I would add to your letter that with trade comes knowledge of the "other" which reduces chances for war, but obviously does not eliminate it. In Yugoslavia, the media reports Milosevic put out on the "other" conflicted with people's personal knowledge, yet people nevertheless began to accept the media reports.
Karen Street, Berkeley (CA) Friends Meeting.
As an alternative to your point #5, you might have a negative auction for the job of handling the students no one wants--i.e., each would go to the school (otherwise qualified) that demanded the smallest subsidy.
Stephen Williams, Bethesda (MD) Friends Meeting.
If we are to give public funds to schools, whether directly or through intermediaries, we want to assure fiscal responsibility and assure that schools meet some standards. Do this and you end up with a government school system. The system you suggest has some similarities with the GI Bill. It worked well for those who chose Harvard (or Oberlin), but there were problems with institutions whose main purpose turned out to be enrichment of the founders rather than education of students. Sad but true.
This, like some of your other suggestions, relies on the customer having excellent information and judgment and on the provider having excellent ethics. We're not there yet and if we ever get there it will be long after you and I and our children are gone. We need systems that take into account our limitations as well as our strengths. I'm not convinced that the Quaker belief that there is that of God in everyone necessarily means we will reach that perfection.
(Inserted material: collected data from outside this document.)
-- ==== Sys2Proof/Config.lean ====
section
/-! DEFINITION. The FREE VALUES of the model: constants without a body, so that nothing in Lean can evaluate them or prove
a value of them. Each stands for a value the spec does not fix (noise, an unstated format, external mathematics); the log
entry that declares it is named in its docstring. -/
namespace Sys2Proof

/-- The converter noise of one conversion in thousandths of an LSB, by free counter (R124). Log entry 8. -/
opaque Config.noise : Nat → Int

/-- Sources of error of R124, each held within its bound where it is used, by array: integral and differential nonlinearity of a
converter at a code, in thousandths of an LSB; what the factory trim leaves of a converter's reference error, in 1/100000 of full scale
(R283); the offset of a column in a bank in thousandths of an LSB, and its shift per °C; the shift of the array's gain per °C, in
1/100000; the wire nonlinearity of a column at a predictor sum and column sum, in millionths; the programming error of a side of a cell
at a verify, in thousandths of a level step; and the cell's own excess over the mean loss of drift, in thousandths of it. Log entry 8. -/
opaque Config.converterInl : Nat → Nat → Int → Int
opaque Config.converterDnl : Nat → Nat → Int → Int
opaque Config.converterError : Nat → Nat → Int
opaque Config.columnOffset : Nat → Nat → Nat → Int
opaque Config.offsetShift : Nat → Nat → Int
opaque Config.gainShift : Nat → Int
opaque Config.wireBend : Nat → Nat → Nat → Int → Int
opaque Config.cellError : Nat → Nat → Nat → Int
opaque Config.driftSpread : Nat → Nat → Int

/-- The junction temperature at an array in 1/16 °C, by second of its age: a physical quantity that no rule gives (R125, R127). Log
entry 8. -/
opaque Config.junctionTemp : Nat → Nat → Int

/-- Seconds for which the die stood without main power or under the n-th MODULE reset: drift goes on (R87), but no clock of the die
counts them. Log entry 8. -/
opaque Config.offSeconds : Nat → Nat

/-- One byte of DRAM whose contents were lost or left undefined (R393, R395): by generation and address. Log entry 4. -/
opaque Config.lostByte : Nat → Nat → Byte

/-- One level of a cell that a reset interrupted while it was being programmed (R111): anywhere between its old and new
level, here by free counter, row and column. Log entry 9. -/
opaque Config.interruptedLevel : Nat → Nat → Nat → Nat

/-- Number of units in the last place, -2 to 2 once clamped, by which a hardware function approximation differs from the
exact result (R195), by function and operand. Log entry 10. -/
opaque Config.ulpDeviation : Nat → Word → Int

/-- Cycles that an access to a bank of tile SRAM waits for others there (R182), by tile, the time since which accesses are counted, bank,
and the access's number among those at its bank since then. Log entry 64. -/
opaque Config.bankWaits : Nat → Nat → Nat → Nat → Nat

/-- One output word of an operation whose numeric form the spec does not give (ATTN, POSROT, and how block scales enter LINEAR's
sum), by opcode, the words it depends on and output index: the same inputs give the same bits (R130). Log entry 11. -/
opaque Config.unstatedResult : Nat → List Word → Nat → Word

/-- The 48-bit provisioned identifier of I3C (R42), which the spec derives from the serial number without saying how. Log entry
52. -/
opaque Config.provisionedId : Nat → Nat

/-- One byte drawn from the entropy source of R540, by free counter. Log entry 12. -/
opaque Config.entropyByte : Nat → Byte

/-- Whether an XMSS signature verifies under a Baraumir root key, which the manual does not reproduce (R544): root,
parameter set, message, signature. Log entry 13. -/
opaque Config.xmssVerify : Nat → Nat → List Byte → List Byte → Bool

/-- One byte of an XMSS signature made with the device key (R546), by index and message. Log entry 13. -/
opaque Config.xmssSign : Nat → List Byte → Nat → Byte

/-- KMAC256 of NIST SP 800-185 (R540, R541), 32 output bytes, by key, input and customisation string. The standard is not
part of the spec's text, so the function is uninterpreted. Log entry 15. -/
opaque Config.kmac256 : List Byte → List Byte → List Byte → Nat → Byte

/-- The tag of a response that refuses an OPEN, which has no session key (R434; log entry 77): by the message and the byte's index. -/
opaque Config.refusalTag : List Byte → Nat → Byte

/-- SHAKE256 with 32 output bytes (R546). Log entry 15. -/
opaque Config.shake256 : List Byte → Nat → Byte

/-- Factory coefficients of a monitor channel (R481, R486), by converter (2 the integrators, voltage and current) and channel: gain in ppm and
offset in the channel's unit, held in the non-volatile store. Log entry 16. -/
opaque Config.monitorGain : Nat → Nat → Int
opaque Config.monitorOffset : Nat → Nat → Int

/-- Whether the junction is below REL_LEVEL with the count of R489 running, a measurement (R499), by the reference clock's time. Log entry 78. -/
opaque Config.releasing : Nat → Bool

/-- The factory model that turns a diode or temperature code into 1/16 °C (R481), by channel and code. Log entry 16. -/
opaque Config.temperatureModel : Nat → Nat → Int

/-- Factory values of an array's reference columns and of its tile (R291, R295), in thousandths: REF_ABS at 70 °C, REF_ABS codes
per °C, the gain error, and the offset temperature coefficient of a column in LSB per °C. Log entry 16. -/
opaque Config.abs70 : Nat → Int
opaque Config.slope : Nat → Int
opaque Config.gainError : Nat → Int
opaque Config.offsetCoeff : Nat → Nat → Int

/-- One byte of the 16-byte packet header whose bit layout R61 does not give, by the fields it carries and the byte's index; and
a field of a header that came over a link (0 destination address, 1 destination unit, 2 tenant, 3 system flag, 4 payload length). Log entry 17. -/
opaque Config.packetHeader : List Nat → Nat → Byte
opaque Config.packetField : List Byte → Nat → Nat

/-- The temperature in °C that a DRAM stack reads out, a measurement (R397), by stack and device time; and the percentage of a
running training or test that is complete, taken modulo 101. Log entry 35. -/
opaque Config.stackTemp : Nat → Nat → Byte
opaque Config.memProgress : Nat → Nat → Nat

/-- The general-DRAM address at which a chain head receives shards from the host (R581), which the spec does not give. Log entry
34. -/
opaque Config.inbox : Nat

end Sys2Proof
end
Vici Oshiro, Minneapolis (MN) Friends Meeting.
I am very uneasy about your proposal to require all students to borrow money needed for their education, even beginning with elementary education. This seems to imply that the only value of education is to increase earning potential. I believe, however, that a well-educated citizenry is important for the benefit of all society. I have read that part of the reason the United States was so productive after World War II was that the GI Bill made it possible for many members of society to go to college that otherwise would not have done so. Even those who did not use the GI Bill to go to college probably were better off because they could find jobs provided by entrepreneurial college graduates. Instead of a loan fund, how about a GI Bill for everyone, even starting with elementary school?
Virginia Flagg, San Diego (CA) Meeting.
I would like to see a better defense of why education should not be free to all. Perhaps the answer lies in "the more you pay, the more it's worth", but I am not sure I go along with that. The biggest problem in education is the "problem children", the delinquents and low IQ students who require extra resources. For the rest of us, the solution is simple: the better a student's performance the better should be the educational opportunities provided. The same could be applied to teachers. This would be a little tough to do well because it would require subjective evaluation on a student-by-student and teacher-by-teacher basis.
Our children are our future. Parents, schools and peers are all important influences, but where parents and peers are part of the problem, as in our inner cities, schools become critically important. Many of them are "failing schools." We have to find ways to improve them. Lord Kelvin said many years ago: "If you can't measure it, you can't improve it."
Gordon Johnson Jr., Trinity United Methodist Church, Alexandria, VA.
National standards will allow comparative judgments between areas and schools. In addition, localities should be free to decide for themselves what they want to measure to evaluate their schools' performance. Let's even ask the schools themselves to come up with the standards they want to use. The important thing is to get started. Markets (the "experts") will then refine and improve the measuring process.